The agricultural machine 100 may be a work vehicle that performs tasked travel while consuming an agricultural material within a field. For example, the agricultural machine 100 may be a transplanter that travels while planting seedlings of a plant in the field, e.g., a riding rice transplanter or a vegetable transplanter. In that case, agricultural materials including seedlings of the plant are to be carried on the agricultural machine 100. In addition to seedlings of the plant, other materials such as a fertilizer may also be carried on the agricultural machine 100. Without being limited to a transplanter, the agricultural machine 100 may be a work vehicle that performs other kinds of agricultural work, such as seeding, manure spreading, or pest control. For example, the agricultural machine 100 may be a tractor or a vehicle for crop management, having attached thereto an implement that is configured to perform agricultural work such as seeding, manure spreading, or pest control. While consuming an agricultural material such as crop seedlings, seeds, fertilizers, herbicides, or insecticides, for example, the agricultural machine 100 performs tasked travel within the field. The agricultural machine 100 has a function of communicating with the computer 50. The agricultural machine 100 may be configured or programmed to, while performing tasked travel, transmit data representing the consumption status (consumed amount, remaining amount, etc.) of a material, or data to be referred to for estimating the consumption status of a material (e.g., the position or traveling speed of the agricultural machine 100) to the computer 50, for example.
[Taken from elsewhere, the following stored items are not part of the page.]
-- ==== Sys2Proof/Laws/Exec.lean ====
section
/-! SUPPORT. What an instruction and a step can do, said once: if one answers a next state, it is one of these cases. -/

namespace Sys2Proof.Machine

/-- The lines an accepted host operation runs, and the state it runs them from: one case per operation. -/
inductive Accepted (s : State) : Instr → Configuration → State → List Item → Prop where
  | construct (args : Option ConstructArgs) (hc : s.config = none)
      (hl : configurationLegal s.params (constructArgs s.params args) = true) :
      Accepted s (.construct args) (configurationOf s.params (constructArgs s.params args))
        (s.setUp (constructArgs s.params args)) (initItems s.params)
  | init (c : Configuration) (hc : s.config = some c) : Accepted s .init c s (initItems s.params)
  | printFit (c : Configuration) (text : List Byte) (hc : s.config = some c) (hl : text.length ≤ c.cols.toNat)
      (hm : text.length ≤ lenMax s.params c.cols) :
      Accepted s (.print text) c (s.setBuffer (padded s.params c.cols text))
        (characterItems (padded s.params c.cols text))
  | printScroll (c : Configuration) (text : List Byte) (hc : s.config = some c) (hl : c.cols.toNat < text.length)
      (hm : text.length ≤ lenMax s.params c.cols) :
      Accepted s (.print text) c s (scrollItems s.params c s.curRow text)
  | moveCursor (c : Configuration) (row col : Byte) (hc : s.config = some c) :
      Accepted s (.moveCursor row col) c s (moveCursorItems c row col)
  | shiftLeft (c : Configuration) (hc : s.config = some c) : Accepted s .shiftLeft c s [.op .cmdShiftLeft]
  | shiftRight (c : Configuration) (hc : s.config = some c) : Accepted s .shiftRight c s [.op .cmdShiftRight]
  | flashLed (c : Configuration) (hc : s.config = some c) : Accepted s .flashLed c s (flashItems s.params)

theorem whenReady_next {s t : State} {k : Configuration → Result} (h : s.whenReady k = .next t) :
    s.seq = .idle ∧ ∃ c, s.config = some c ∧ k c = .next t := by
  unfold State.whenReady at h
  split at h
  · cases h
  · split at h
    · cases h
    · exact ⟨‹_›, _, ‹_›, h⟩

theorem perform_next {c : Configuration} {op : Instr} {items : List Item} {s t : State}
    (h : perform c op items s = .next t) : t = runItems c items (s.accept op items) := by
  cases h; rfl

/-- A host operation that answers a next state was accepted by an idle block and run to its end. -/
theorem exec_hostOp_next {i : Instr} {s t : State} (hp : i.port = .hostOp) (h : exec i s = .next t) :
    s.seq = .idle ∧ ∃ c s₀ items, Accepted s i c s₀ items ∧ t = runItems c items (s₀.accept i items) := by
  cases i with
  | construct args =>
    simp only [exec, execConstruct] at h
    split at h
    · cases h
    · split at h
      · cases h
      · split at h
        · exact ⟨‹_›, _, _, _, .construct args ‹_› ‹_›, perform_next h⟩
        · cases h
  | init =>
    obtain ⟨hs, c, hc, h⟩ := whenReady_next h
    exact ⟨hs, c, _, _, .init c hc, perform_next h⟩
  | print text =>
    obtain ⟨hs, c, hc, h⟩ := whenReady_next h
    split at h
    · cases h
    · split at h
      · exact ⟨hs, c, _, _, .printFit c text hc ‹_› (by omega), perform_next h⟩
      · exact ⟨hs, c, _, _, .printScroll c text hc (by omega) (by omega), perform_next h⟩
  | moveCursor row col =>
    obtain ⟨hs, c, hc, h⟩ := whenReady_next h
    exact ⟨hs, c, _, _, .moveCursor c row col hc, perform_next h⟩
  | shiftLeft =>
    obtain ⟨hs, c, hc, h⟩ := whenReady_next h
    exact ⟨hs, c, _, _, .shiftLeft c hc, perform_next h⟩
  | shiftRight =>
    obtain ⟨hs, c, hc, h⟩ := whenReady_next h
    exact ⟨hs, c, _, _, .shiftRight c hc, perform_next h⟩
  | flashLed =>
    obtain ⟨hs, c, hc, h⟩ := whenReady_next h
    exact ⟨hs, c, _, _, .flashLed c hc, perform_next h⟩
  | reserved7 => cases h
  | resetByte => cases hp
  | mode4Byte => cases hp
  | cmdFunctionSet => cases hp
  | cmdEntryMode => cases hp
  | cmdClear => cases hp
  | cmdHome => cases hp
  | cmdDisplayOn => cases hp
  | cmdSetDdram address => cases hp
  | cmdShiftLeft => cases hp
  | cmdShiftRight => cases hp
  | character code => cases hp
  | busHighCommand data => cases hp
  | busHighCharacter data => cases hp
  | busLowPhase data => cases hp
  | busBacklightOnly => cases hp

/-- Logical and transmitted bytes all run as `perOperation`. -/
theorem exec_inner {i : Instr} {s : State} (hp : i.port ≠ .hostOp) : exec i s = perOperation i s := by
  cases i with
  | construct args => exact absurd rfl hp
  | init => exact absurd rfl hp
  | print text => exact absurd rfl hp
  | moveCursor row col => exact absurd rfl hp
  | shiftLeft => exact absurd rfl hp
  | shiftRight => exact absurd rfl hp
  | flashLed => exact absurd rfl hp
  | reserved7 => exact absurd rfl hp
  | resetByte => rfl
  | mode4Byte => rfl
  | cmdFunctionSet => rfl
  | cmdEntryMode => rfl
  | cmdClear => rfl
  | cmdHome => rfl
  | cmdDisplayOn => rfl
  | cmdSetDdram address => rfl
  | cmdShiftLeft => rfl
  | cmdShiftRight => rfl
  | character code => rfl
  | busHighCommand data => rfl
  | busHighCharacter data => rfl
  | busLowPhase data => rfl
  | busBacklightOnly => rfl

/-- A logical or transmitted byte that answers a next state was run for an operation in progress. -/
theorem perOperation_next {i : Instr} {s t : State} (h : perOperation i s = .next t) :
    ∃ op results rest c, s.seq = .busy op results rest ∧ s.config = some c ∧ t = advance c (prims s.params i) rest s := by
  unfold perOperation at h
  split at h
  · cases h
  · split at h
    · cases h
    · cases h
      exact ⟨_, _, _, _, ‹_›, ‹_›, rfl⟩

/-- What a step can do. -/
inductive Stepped (s t : State) : Prop where
  /-- It ran a request. -/
  | request (bytes : List Byte) (i : Instr) (hr : s.request = some bytes) (hd : decode s.params .hostOp bytes = .ok i)
      (h : exec i s = .next t)
  /-- It waited for one. -/
  | wait (hr : s.request = none) (hs : s.seq = .idle) (h : t = s)
  /-- The operation in progress had nothing left. -/
  | done (op : Instr) (results : List TxResult) (hr : s.request = none) (hs : s.seq = .busy op results [])
      (h : t = s.complete)
  /-- It ran an instruction of the operation in progress. -/
  | line (op i : Instr) (results : List TxResult) (rest : List Item) (hr : s.request = none)
      (hs : s.seq = .busy op results (.op i :: rest)) (h : exec i (s.setRest rest) = .next t)
  /-- It ran a bottom step of the operation in progress. -/
  | prim (op : Instr) (q : Prim) (results : List TxResult) (rest : List Item) (c : Configuration) (hr : s.request = none)
      (hs : s.seq = .busy op results (.prim q :: rest)) (hc : s.config = some c) (h : t = advance c [q] rest s)

theorem step_next {s t : State} (h : step s = .next t) : Stepped s t := by
  unfold step State.fetched at h
  cases hr : s.request with
  | some bytes =>
    simp only [hr, Option.map_some] at h
    split at h
    · rename_i i hd
      exact .request bytes i hr (Option.some.inj hd) h
    · cases h
    · rename_i hd; cases hd
  | none =>
    simp only [hr, Option.map_none] at h
    split at h
    · rename_i hs; cases h; exact .wait hr hs rfl
    · rename_i hs; cases h; exact .done _ _ hr hs rfl
    · rename_i hs; exact .line _ _ _ _ hr hs h
    · rename_i hs
      split at h
      · cases h
      · rename_i hc; cases h; exact .prim _ _ _ _ _ hr hs hc rfl

end Sys2Proof.Machine
end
In the present specification, such data may be referred to as “status data”. The agricultural machine 100 travels via self-driving or manual driving.

The transport vehicle 300 is a vehicle that transports materials such as crop seedlings, fertilizers, or agrochemicals. The transport vehicle 300 may be a vehicle that is suitable for material transportation, e.g., a truck (lorry) or a van, for example. The transport vehicle 300 has the function of communicating with the computer 50, and self-driving functionality. In the example of FIG. 1, the transport vehicle 300 includes a controller 350 to control self-driving travel. The controller 350 may be implemented by an electronic control unit (ECU) that is provided in the transport vehicle 300, for example. Although the transport vehicle 300 may include a positioning device including a GNSS receiver, a camera(s), and/or LiDAR (Light Detection and Ranging) or other sensors, such component elements are omitted from illustration in FIG. 1.

The controller 350 may be provided on or in a device that is external to the transport vehicle 300. For example, a computer, e.g., a server, that is configured or programmed to communicate with the transport vehicle 300 may have the functionality of the controller 350. In that case, the transport vehicle 300 travels in accordance with a command from the external controller. Through the action of the controller 350, the transport vehicle 300 transports a material, from a storage location of the material to a delivery location of the material, via self-driving.

A storage location of a material is a previously determined place, such as a material storage, for example. A delivery location of a material is a predetermined place such as an agricultural road or a furrow around the field, for example. The delivery location may be a fixed place that is set for each field, or may be a place that is set in accordance with work situation of the agricultural machine 100. Based on information indicating a transport start timing that is acquired from the computer 50, the transport vehicle 300 automatically begins transportation of the material.

The computer 50 may be a circuit or a computer that includes one or more processors such as a CPU (Central Processing Unit), a GPU (Graphics) Processing Unit), or an FPGA (Field Programmable Gate Array), and one or more storage media such as a memory(s), for example. The computer 50 may be provided in a computer, e.g., a server, that is provided at a remote place from the agricultural machine 100 and the transport vehicle 300. Alternatively, the computer 50 may be provided in the agricultural machine 100 or the transport vehicle 300, For example, an ECU provided in the agricultural machine 100 or the transport vehicle 300 may function as the computer 50. Thus, the computer 50 may be mounted in or on the agricultural machine 100, the transport vehicle 300, or a computer that communicates with the agricultural machine 100 and the transport vehicle 300.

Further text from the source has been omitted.